Strategy

Principles

Game strategy is based on evaluating game situation. There are "winning" situations. If you find game in winning situation, regardless of your stroke you do not let it in winning situation. On the other hand if you do not find it in winning situation, you can find a stroke to put it in winning situation, and your opponent will only be able to let it in not winning situation, and if you do not do errors after you are sure to win.

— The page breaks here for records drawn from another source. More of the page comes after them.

theorem test_witness_ChainNodes_2 :
    (∃ (s : State) (n : Fin 64) (k : Fin 64), s.dualPair ↑n = false ∧ s.fitted ↑n ↑k = true ∧ (s.node ↑n ↑k).armed = true ∧ (s.node ↑n ↑k).applySafe = false ∧ (s.node ↑n ↑k).cmd = none) ∧
    (∃ (s : State) (n : Fin 64) (k : Fin 64), s.dualPair ↑n = false ∧ s.fitted ↑n ↑k = true ∧ (s.node ↑n ↑k).st = NodeSt.operational) ∧
    (∃ (s : State) (n : Fin 64) (k : Fin 64) (h : MgmtTrain), s.dualPair ↑n = false ∧ s.fitted ↑n ↑k = true ∧ (s.node ↑n ↑k).sync = true ∧ (s.node ↑n ↑k).brk = false ∧ mgmtOk h = true ∧ (h.addr = 255 ∨ (s.node ↑n ↑k).st ≠ NodeSt.unaddressed ∧ (s.node ↑n ↑k).addr = BitVec.toNat h.addr) ∧ h.mcmd = 1 ∧ BitVec.toNat h.cnt ≤ 31) ∧
    (∃ (s : State) (n : Fin 64) (k : Fin 64) (h : MgmtTrain), s.dualPair ↑n = false ∧ s.fitted ↑n ↑k = true ∧ (s.node ↑n ↑k).sync = true ∧ (s.node ↑n ↑k).brk = false ∧ mgmtOk h = true ∧ (h.addr = 255 ∨ (s.node ↑n ↑k).st ≠ NodeSt.unaddressed ∧ (s.node ↑n ↑k).addr = BitVec.toNat h.addr) ∧ h.mcmd = 1 ∧ 32 ≤ BitVec.toNat h.cnt) ∧
    (∃ (s : State) (n : Fin 64) (k : Fin 64) (h : MgmtTrain), s.dualPair ↑n = false ∧ s.fitted ↑n ↑k = true ∧ (s.node ↑n ↑k).sync = true ∧ (s.node ↑n ↑k).brk = false ∧ mgmtOk h = true ∧ (h.addr = 255 ∨ (s.node ↑n ↑k).st ≠ NodeSt.unaddressed ∧ (s.node ↑n ↑k).addr = BitVec.toNat h.addr) ∧ h.mcmd = 2 ∧ (s.node ↑n ↑k).st ≠ NodeSt.unaddressed) ∧
    (∃ (s : State) (n : Fin 64) (k : Fin 64) (h : MgmtTrain), s.dualPair ↑n = false ∧ s.fitted ↑n ↑k = true ∧ (s.node ↑n ↑k).sync = true ∧ (s.node ↑n ↑k).brk = false ∧ mgmtOk h = true ∧ (h.addr = 255 ∨ (s.node ↑n ↑k).st ≠ NodeSt.unaddressed ∧ (s.node ↑n ↑k).addr = BitVec.toNat h.addr) ∧ h.mcmd = 3 ∧ (s.node ↑n ↑k).st ≠ NodeSt.unaddressed ∧ mgmtPayloadOk h = true ∧ (s.node ↑n ↑k).accepts h.payload = true ∧ (s.node ↑n ↑k).fitsB h.slots.length = true) :=
  ⟨⟨{ dev with tick := 320001, ports := [(63, ChPort.reset)], nodes := [(63 * 64 + 63, { Node.reset with armed := true })] }, 63, 63, by decide +kernel⟩,
   ⟨{ dev with tick := 320001, ports := [(63, ChPort.reset)], nodes := [(63 * 64 + 63, { Node.reset with st := .operational })] }, 63, 63, by decide +kernel⟩,
   ⟨{ dev with tick := 320001, ports := [(63, ChPort.reset)], nodes := [(63 * 64 + 63, { Node.reset with sync := true, st := .addressed, addr := 31 })] }, 63, 63, mgmtSeal { mcmd := 1, addr := 31, cnt := 31, rlen := 0, plen := BitVec.ofNat 16 ([] : List Byte).length, hcrc := 0, payload := [], pcrc := BitVec.ofNat 32 (crc32c ([])), slots := [] }, by decide +kernel⟩,
   ⟨{ dev with tick := 320001, ports := [(63, ChPort.reset)], nodes := [(63 * 64 + 63, { Node.reset with sync := true, st := .addressed, addr := 31 })] }, 63, 63, mgmtSeal { mcmd := 1, addr := 31, cnt := 32, rlen := 0, plen := BitVec.ofNat 16 ([] : List Byte).length, hcrc := 0, payload := [], pcrc := BitVec.ofNat 32 (crc32c ([])), slots := [] }, by decide +kernel⟩,
   ⟨{ dev with tick := 320001, ports := [(63, ChPort.reset)], nodes := [(63 * 64 + 63, { Node.reset with sync := true, st := .addressed, addr := 31 })] }, 63, 63, mgmtSeal { mcmd := 2, addr := 255, cnt := 0, rlen := 0, plen := BitVec.ofNat 16 ([] : List Byte).length, hcrc := 0, payload := [], pcrc := BitVec.ofNat 32 (crc32c ([])), slots := [] }, by decide +kernel⟩,
   ⟨{ dev with tick := 320001, ports := [(63, ChPort.reset)], nodes := [(63 * 64 + 63, { Node.reset with sync := true, st := .addressed, addr := 31 })] }, 63, 63, mgmtSeal { mcmd := 3, addr := 31, cnt := 0, rlen := 0, plen := BitVec.ofNat 16 ([] : List Byte).length, hcrc := 0, payload := [], pcrc := BitVec.ofNat 32 (crc32c ([])), slots := [] }, by decide +kernel⟩⟩

theorem test_witness_ChainNodes_3 :
    (∃ (s : State) (n : Fin 64) (k : Fin 64) (h : MgmtTrain), s.dualPair ↑n = false ∧ s.fitted ↑n ↑k = true ∧ (s.node ↑n ↑k).sync = true ∧ (s.node ↑n ↑k).brk = false ∧ mgmtOk h = true ∧ (h.addr = 255 ∨ (s.node ↑n ↑k).st ≠ NodeSt.unaddressed ∧ (s.node ↑n ↑k).addr = BitVec.toNat h.addr) ∧ h.mcmd = 3 ∧ (s.node ↑n ↑k).st ≠ NodeSt.unaddressed ∧ mgmtPayloadOk h = true ∧ ((s.node ↑n ↑k).accepts h.payload = false ∨ (s.node ↑n ↑k).fitsB h.slots.length = false)) ∧
    (∃ (s : State) (n : Fin 64) (k : Fin 64) (h : MgmtTrain), s.dualPair ↑n = false ∧ s.fitted ↑n ↑k = true ∧ (s.node ↑n ↑k).sync = true ∧ (s.node ↑n ↑k).brk = false ∧ mgmtOk h = true ∧ (h.addr = 255 ∨ (s.node ↑n ↑k).st ≠ NodeSt.unaddressed ∧ (s.node ↑n ↑k).addr = BitVec.toNat h.addr) ∧ h.mcmd = 4 ∧ (s.node ↑n ↑k).st = NodeSt.configured) ∧
    (∃ (s : State) (n : Fin 64) (k : Fin 64) (h : MgmtTrain), s.dualPair ↑n = false ∧ s.fitted ↑n ↑k = true ∧ (s.node ↑n ↑k).sync = true ∧ (s.node ↑n ↑k).brk = false ∧ mgmtOk h = true ∧ (h.addr = 255 ∨ (s.node ↑n ↑k).st ≠ NodeSt.unaddressed ∧ (s.node ↑n ↑k).addr = BitVec.toNat h.addr) ∧ h.mcmd = 5) ∧
    (∃ (s : State) (n : Fin 64) (k : Fin 64) (h : MgmtTrain), s.dualPair ↑n = false ∧ s.fitted ↑n ↑k = true ∧ (s.node ↑n ↑k).sync = true ∧ (s.node ↑n ↑k).brk = false ∧ (mgmtOk h = false ∨ h.addr ≠ 255 ∧ ((s.node ↑n ↑k).st = NodeSt.unaddressed ∨ (s.node ↑n ↑k).addr ≠ BitVec.toNat h.addr)) ∧ h.mcmd = 1) ∧
    (∃ (s : State) (n : Fin 64) (k : Fin 64) (h : MgmtTrain), s.dualPair ↑n = false ∧ s.fitted ↑n ↑k = true ∧ (s.node ↑n ↑k).sync = true ∧ (s.node ↑n ↑k).brk = false ∧ (mgmtOk h = false ∨ h.addr ≠ 255 ∧ ((s.node ↑n ↑k).st = NodeSt.unaddressed ∨ (s.node ↑n ↑k).addr ≠ BitVec.toNat h.addr)) ∧ h.mcmd = 2) ∧
    (∃ (s : State) (n : Fin 64) (k : Fin 64) (h : MgmtTrain), s.dualPair ↑n = false ∧ s.fitted ↑n ↑k = true ∧ (s.node ↑n ↑k).sync = true ∧ (s.node ↑n ↑k).brk = false ∧ (mgmtOk h = false ∨ h.addr ≠ 255 ∧ ((s.node ↑n ↑k).st = NodeSt.unaddressed ∨ (s.node ↑n ↑k).addr ≠ BitVec.toNat h.addr)) ∧ h.mcmd = 3) :=
  ⟨⟨{ dev with tick := 320001, ports := [(63, ChPort.reset)], nodes := [(63 * 64 + 63, { Node.reset with sync := true, st := .addressed, addr := 31 })] }, 63, 63, mgmtSeal { mcmd := 3, addr := 31, cnt := 0, rlen := 0, plen := BitVec.ofNat 16 (List.replicate 6 0 ++ [0xBF, 0] : List Byte).length, hcrc := 0, payload := List.replicate 6 0 ++ [0xBF, 0], pcrc := BitVec.ofNat 32 (crc32c (List.replicate 6 0 ++ [0xBF, 0])), slots := [] }, by decide +kernel⟩,
   ⟨{ dev with tick := 320001, ports := [(63, ChPort.reset)], nodes := [(63 * 64 + 63, { Node.reset with sync := true, st := .configured, addr := 31 })] }, 63, 63, mgmtSeal { mcmd := 4, addr := 31, cnt := 0, rlen := 0, plen := BitVec.ofNat 16 ([] : List Byte).length, hcrc := 0, payload := [], pcrc := BitVec.ofNat 32 (crc32c ([])), slots := [] }, by decide +kernel⟩,
   ⟨{ dev with tick := 320001, ports := [(63, ChPort.reset)], nodes := [(63 * 64 + 63, { Node.reset with sync := true, st := .addressed, addr := 31 })] }, 63, 63, mgmtSeal { mcmd := 5, addr := 255, cnt := 0, rlen := 0, plen := BitVec.ofNat 16 ([] : List Byte).length, hcrc := 0, payload := [], pcrc := BitVec.ofNat 32 (crc32c ([])), slots := [] }, by decide +kernel⟩,
   ⟨{ dev with tick := 320001, ports := [(63, ChPort.reset)], nodes := [(63 * 64 + 63, { Node.reset with sync := true, st := .addressed, addr := 30 })] }, 63, 63, mgmtSeal { mcmd := 1, addr := 31, cnt := 0, rlen := 0, plen := BitVec.ofNat 16 ([] : List Byte).length, hcrc := 0, payload := [], pcrc := BitVec.ofNat 32 (crc32c ([])), slots := [] }, by decide +kernel⟩,
   ⟨{ dev with tick := 320001, ports := [(63, ChPort.reset)], nodes := [(63 * 64 + 63, { Node.reset with sync := true, st := .addressed, addr := 30 })] }, 63, 63, mgmtSeal { mcmd := 2, addr := 31, cnt := 0, rlen := 0, plen := BitVec.ofNat 16 ([] : List Byte).length, hcrc := 0, payload := [], pcrc := BitVec.ofNat 32 (crc32c ([])), slots := [] }, by decide +kernel⟩,
   ⟨{ dev with tick := 320001, ports := [(63, ChPort.reset)], nodes := [(63 * 64 + 63, { Node.reset with sync := true, st := .addressed, addr := 30 })] }, 63, 63, mgmtSeal { mcmd := 3, addr := 31, cnt := 0, rlen := 0, plen := BitVec.ofNat 16 ([] : List Byte).length, hcrc := 0, payload := [], pcrc := BitVec.ofNat 32 (crc32c ([])), slots := [] }, by decide +kernel⟩⟩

The choice of player who begins is very important. With the default options, beginning situation is winning, and the player who begins may only win if his opponent do a mistake (and if you play against automate and choose to begin you cannot win because automate will not do mistakes!).

On the other hand you can by the preferences change the initial state in order that it will be a not winning situation. Then the beginner have an advantage since he can put game in winning situation.

States

We will distinguish three states:

- finishing state, where there are at more one match in each row,

- pre-finishing state where only one row is more than one match,

- usual state in all other cases.

The game begins in usual state (unless you have put very particular preferences), and according to the parties you may meet or not meet other states at end of the game

Situation evaluation

If you think be able to use binary algebra, you may use a binary algebra based method in order to evaluate the situation and research best stroke.

However there are other simpler techniques to learn and which require only knowledge of the basic operations (addition, subtraction, multiplication, division).

We introduce two concepts: the even numbers (multiples of 2: 2, 4, 6 ...) and odd numbers (the other numbers: 1, 3, 5 ...), and the integer division, a division of two integers where we only keep the integer part of the quotient (eg integer division by 5 by 2 gives 2).

We calculate three sums:

- S1 sum of all matches,

- S2 sum of two integer division by 2 of the number of matches in each row,

- S3 sum of the integer division by 4 of the number of matches in each row.

In all cases, except in pre-finishing and finishing states when you have chosen the default option that the player which picks the last match is the loser, the situation is winning if S1, S2 and S3 are even.

For pre-finishing and finishing states, see the special paragraph.

Note that only sums parity is needed, and you can often know this parity without doing all additions.

Best stroke research

If you have found the game in a winning situation, you will leave in a non-winning situation, and your only hope is that your opponent makes a mistake, try to put the game in an unusual situation for him ...

If you have found the game in a non-winning situation who is not finishing or pre-finishing state (see later), the best stroke is a stroke that puts again even S1, S2 and S3. This will require that the stroke changes the odd sums while keeping even the sums that were already. This will depend on sums that was odd.

It would be too long to detail all cases, but here are some examples:

- If only S1 is odd, remove a match in a row with an odd number of matches (there may be one or three)

- If S1 and S2 but not S3 are odd, you can remove three matches in a row with an odd number of matches unless it has five matches, or remove a match in a row with an even number of matches unless it has four matches.

You will be able to find in all cases one or several solutions, and choose between the solutions if there are several.

Case of pre-finishing or finishing states

If you find the game in one of these states, you must adopt a particular algorithm if you have the option that the one who picks the last loses. With the other option you can continue to adopt the standard algorithm, but also take a simpler algorithm.

In the option that the one who picks the last loses, a winning situation in the finishing state is a situation where there is an odd number of rows with one match. If you find the game in the pre-finishing state, your stroke must bring it to the finishing state with an odd number of rows with one match. Following the case you have to remove all or all but one matches in the single row with more than one match. Then there will be only rows with one match and the only possible strokes will be to reset a row.

In the option that the one who picks the last win, a winning situation in the finishing state is a situation where there is an even number of rows with one match. If you find the game in the pre-finishing state, you have to do as above but to leave an even number of rows with one match.